## What you are asked to do
Find and return every line of the data that contains the word "State".

Records to use Block Start

/-- The context that the words of an image give: each word that stands in the context with a residue as it was read, poison where
it fails. A failing word of fields that have no residue is counted, and the fields stay as saved (log entry 51). -/
def reread (kd : KDesc) (v : Saved) (new : List (Option Word)) : Saved :=
  let hurt := hurtCells (imageCells kd v) new
  if hurt.isEmpty && new == imageCells kd v then v
  else
    let a := new.toArray
    let w (i : Nat) (old : Word) : Word := ((a.getD i none).map mend).getD old
    let p := startsOf kd v
    let region (at_ n : Nat) : AList Word :=
      ((List.range n).map fun i => (i, w (at_ + i) .zero)).filter fun x => x.2 != .zero
    let thread (vec lane lp A l : Nat) (t : Thread) : Thread := { t with
      v := t.v.zipIdx.map fun x => w (vec + l * A + x.2) x.1,
      run := { t.run with v := t.run.v.zipIdx.map fun x =>
        (x.1.1, if x.2 < runFit then w (lane + 16 * l + runAt + x.2) x.1.2 else x.1.2) },
      lp := t.lp.zipIdx.map fun x => w (lp + 32 * l + x.2) x.1 }
    let group (x : (Nat × Group) × Nat) : Nat × Group :=
      let G := x.1.2
      let vec := p.vec + sumOf (fun y : Nat × Group => 32 * allot y.2.nreq) (v.groups.take x.2)
      (x.1.1, { G with
        m := G.m.zipIdx.map fun m => (w (p.grp + 64 * x.2 + 2 * m.2) m.1.1, w (p.grp + 64 * x.2 + 2 * m.2 + 1) m.1.2),
        threads := G.threads.zipIdx.map fun t =>
          thread vec (p.lane + 512 * x.2) (p.lp + 1024 * x.2) (allot G.nreq) t.2 t.1 })
    let bank (x : Nat × Nat × CbEntry) : Nat × Nat × CbEntry :=
      let at_ := p.bank + 512 * (bankNums kd).idxOf x.1 + 2 * x.2.1
      match a.getD at_ none, a.getD (at_ + 1) none with
      | some lo, some hi => (x.1, x.2.1, entryOf lo hi)
      | _, _ => x
    let acc (A : Acc) : Acc :=
      let at_ := p.acc + 8724 * (accNums kd).idxOf A.num
      let word (i : Nat) : W32 := ((a.getD (at_ + i) none).getD .zero).val
      let ent (i : Nat) : W64 × BitVec 4 :=
        (word (2 * i + 1) ++ word (2 * i), BitVec.ofNat 4 ((word (8192 + i / 8)).toNat / 16 ^ (i % 8)))
      markChk 1 (hurtRows at_ hurt) { A with ents := ((List.range 4096).map fun i => (i, ent i)).filter fun e => e.2 != (0, 0) }
    let ob := ((obResvs v).foldl (fun (x : AList Word × Nat) r =>
      (x.1 ++ (region x.2 (r.len / 4)).map fun y => (r.off / 4 + y.1, y.2), x.2 + r.len / 4)) ([], p.ob)).1
    let copy (c : Copy × Nat) : Copy := match c.1.carts with
      | [] => c.1
      | k :: r => { c.1 with carts := { k with
          desc := k.desc.zipIdx.map fun x => if x.2 < 16 then w (p.copy + 32 * c.2 + 16 + x.2) x.1 else x.1 } :: r }
    { v with
      groups := v.groups.zipIdx.map group, copies := v.copies.zipIdx.map copy, cs := region p.cs (kd.scratch / 4), banks := v.banks.map bank,
      accs := (accNums kd).map fun n => acc (savedAcc v n), ob, ks := region p.ks (ksWords kd v) }

/-! ### Shadow storage and the save area (R391) -/

/-- The words that a base die's shadow storage holds: 80 MiB. -/
def shadowWords : Nat := 80 * 2 ^ 20 / 4

def savedSize (s : State) (v : Saved) : Nat := imageSize (gridKd s v.wg.grid) v

/-- The words of a context that are in shadow storage. -/
def heldWords (s : State) (v : Saved) : Nat := (v.spill.map (·.1)).getD (savedSize s v)

/-- The words left in the shadow storage of a core's base die. -/
def shadowRoom (s : State) (core : Nat) : Nat :=
  shadowWords - sumOf (heldWords s) (s.shadow.filter fun v => baseOf (dieOf v.wg.core) == baseOf (dieOf core))

def savedPart (s : State) (v : Saved) : Nat := ((aget s.grids v.wg.grid).map (·.part)).getD 0

/-- The first line of a partition's save area behind what has spilled there. -/
def spillPlace (s : State) (part : Nat) (w : Window) : Nat :=
  (s.shadow.filter fun v => savedPart s v == part).foldl (fun a v => match v.spill with
    | some (h, pa) => max a ((pa + 4 * (savedSize s v - h) + 63) / 64 * 64)
    | none => a) w.base

/-- How the save area's lines are held: at HBM4 itself, with key slot 0. -/
def saveAttr : LineAttr := ⟨2, false, 0, 0⟩

/-- Words written line by line from a line's address. -/
def putLines : Nat → State → Nat → List Word → State
  | 0, s, _, _ => s
  | fuel + 1, s, pa, ws =>
    if ws.isEmpty then s
    else putLines fuel (homeWrite s pa saveAttr ((ws.take 16).zipIdx.map fun x => (x.2, wholePatch x.1))) (pa + 64) (ws.drop 16)

/-- Words read line by line. -/
def getLines : Nat → State → Nat → List Word × State
  | 0, s, _ => ([], s)
  | fuel + 1, s, pa =>
    let (ws, s) := homeRead s pa saveAttr
    let (r, s) := getLines fuel s (pa + 64)
    (ws ++ r, s)

/-- R391: a context takes what is left of its base die's shadow storage; the rest goes to its partition's save area. Where the
partition has none, or it is full, shadow storage keeps it whole (log entry 48). -/
def stow (s : State) (v : Saved) : State :=
  let n := savedSize s v
  let room := shadowRoom s v.wg.core
  let whole := { s with shadow := s.shadow ++ [v] }
  if n ≤ room then whole
  else match (partIx s (savedPart s v)).bind (·.save) with
    | none => whole
    | some w =>
      let pa := spillPlace s (savedPart s v) w
      if w.base + w.len < pa + 4 * (n - room) then whole
      else
        let ws := (fillCells s.free (imageCells (gridKd s v.wg.grid) v)).drop room
        putLines n { s with free := s.free + 1, shadow := s.shadow ++ [{ v with spill := some (room, pa) }] } pa ws

/-- What a restore found (R394): words restored as poison, entries made invalid, rows marked, and where the first such word
was saved. -/
structure Tally where
  psn : Nat
  cbi : Nat
  chk : Nat
  first : Option Nat
  deriving DecidableEq, Repr

def Tally.none : Tally := ⟨0, 0, 0, Option.none⟩

def Tally.add (a b : Tally) : Tally := ⟨a.psn + b.psn, a.cbi + b.cbi, a.chk + b.chk, a.first.or b.first⟩

/-- Where a word of a context stands: in shadow storage, whose addresses are open, or in the save area. -/
def wordPlace (v : Saved) (i : Nat) : Nat :=
  match v.spill with
  | some (h, pa) => if i < h then Config.shadowPlace v.uid + 4 * i else pa + 4 * (i - h)
  | Option.none => Config.shadowPlace v.uid + 4 * i

/-- Words of a context that no section of the image has a place for: the g registers, what a lane's words and a copy's do not
hold. -/
def otherWords (v : Saved) : List Word :=
  v.wg.g ++ v.groups.flatMap (fun x => x.2.threads.flatMap fun t => (t.run.v.drop runFit).map (·.2)) ++
  v.copies.flatMap fun c => c.carts.flatMap (fun k => k.rows.map (·.2)) ++ c.carts.tail.flatMap (·.desc)

/-- Whether a half-residue of an entry fails its half. -/
def halfFails (h : BitVec 4) (v : Nat) : Bool := h != 0xF && h.toNat != v % 15

def entryFails (e : CbEntry) : Bool := halfFails e.h0 (e.val.toNat % 65536) || halfFails e.h1 (e.val.toNat / 65536)

/-- Rows of an accumulator with a word or residue entry that fails (R350). -/
def badRows (a : Acc) : List Nat :=
  ((a.ents.filter fun e => entryRes a.mode e.2.1 != e.2.2).map fun e => e.1 / 64).eraseDups

/-- The tally of a context restored from the words `new` of its image, which stood at `place`. -/
def tallyOf (kd : KDesc) (v : Saved) (new : List (Option Word)) (place : Nat → Nat) : Tally :=
  let hurt := hurtCells (imageCells kd v) new
  let back := reread kd v new
  let lost (x : (Nat × Nat × CbEntry) × (Nat × Nat × CbEntry)) : Bool :=
    let valid (e : CbEntry) : Bool := e.h0 != 0xF && e.h1 != 0xF
    valid x.1.2.2 && (entryFails x.2.2.2 || !valid x.2.2.2)
  let others := (otherWords v).filter mismatch
  let half (e : CbEntry) : Bool := e.h0 != 0xF && e.h1 != 0xF && entryFails e
  { psn := others.length + hurt.length,
    cbi := ((v.banks.zip back.banks).filter lost).length + sumOf (fun w => (w.ents.filter fun e => half e.2).length) v.writes,
    chk := sumOf (fun n => (badRows (savedAcc back n) ++
      hurtRows ((startsOf kd v).acc + 8724 * (accNums kd).idxOf n) hurt).eraseDups.length) (accNums kd),
    first := if others.isEmpty then hurt.head?.map place else some (Config.shadowPlace v.uid) }

/-- The words of an image as they are read back. -/
def recallCells (s : State) (v : Saved) : List (Option Word) × State :=
  let cs := imageCells (gridKd s v.wg.grid) v
  match v.spill with
  | Option.none => (cs, s)
  | some (h, pa) =>
    let (ws, s) := getLines ((cs.length - h + 15) / 16) s pa
    (cs.take h ++ (cs.drop h).zipIdx.map fun c => c.1.map fun w => (ws[c.2]?).getD w, s)

/-- A context as it comes back from shadow storage and the save area, and what its comparison found. -/
def recallImage (s : State) (v : Saved) : (Saved × Tally) × State :=
  let (new, s) := recallCells s v
  let kd := gridKd s v.wg.grid
  (({ reread kd v new with spill := Option.none }, tallyOf kd v new (wordPlace v)), s)

end Sys2Proof.Machine
end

Records to use Block End

## Solution to the exercise
def savedSize (s : State) (v : Saved) : Nat := imageSize (gridKd s v.wg.grid) v
def heldWords (s : State) (v : Saved) : Nat := (v.spill.map (·.1)).getD (savedSize s v)
def shadowRoom (s : State) (core : Nat) : Nat :=
def savedPart (s : State) (v : Saved) : Nat := ((aget s.grids v.wg.grid).map (·.part)).getD 0
def spillPlace (s : State) (part : Nat) (w : Window) : Nat :=
def putLines : Nat → State → Nat → List Word → State
def getLines : Nat → State → Nat → List Word × State
def stow (s : State) (v : Saved) : State :=
def recallCells (s : State) (v : Saved) : List (Option Word) × State :=
def recallImage (s : State) (v : Saved) : (Saved × Tally) × State :=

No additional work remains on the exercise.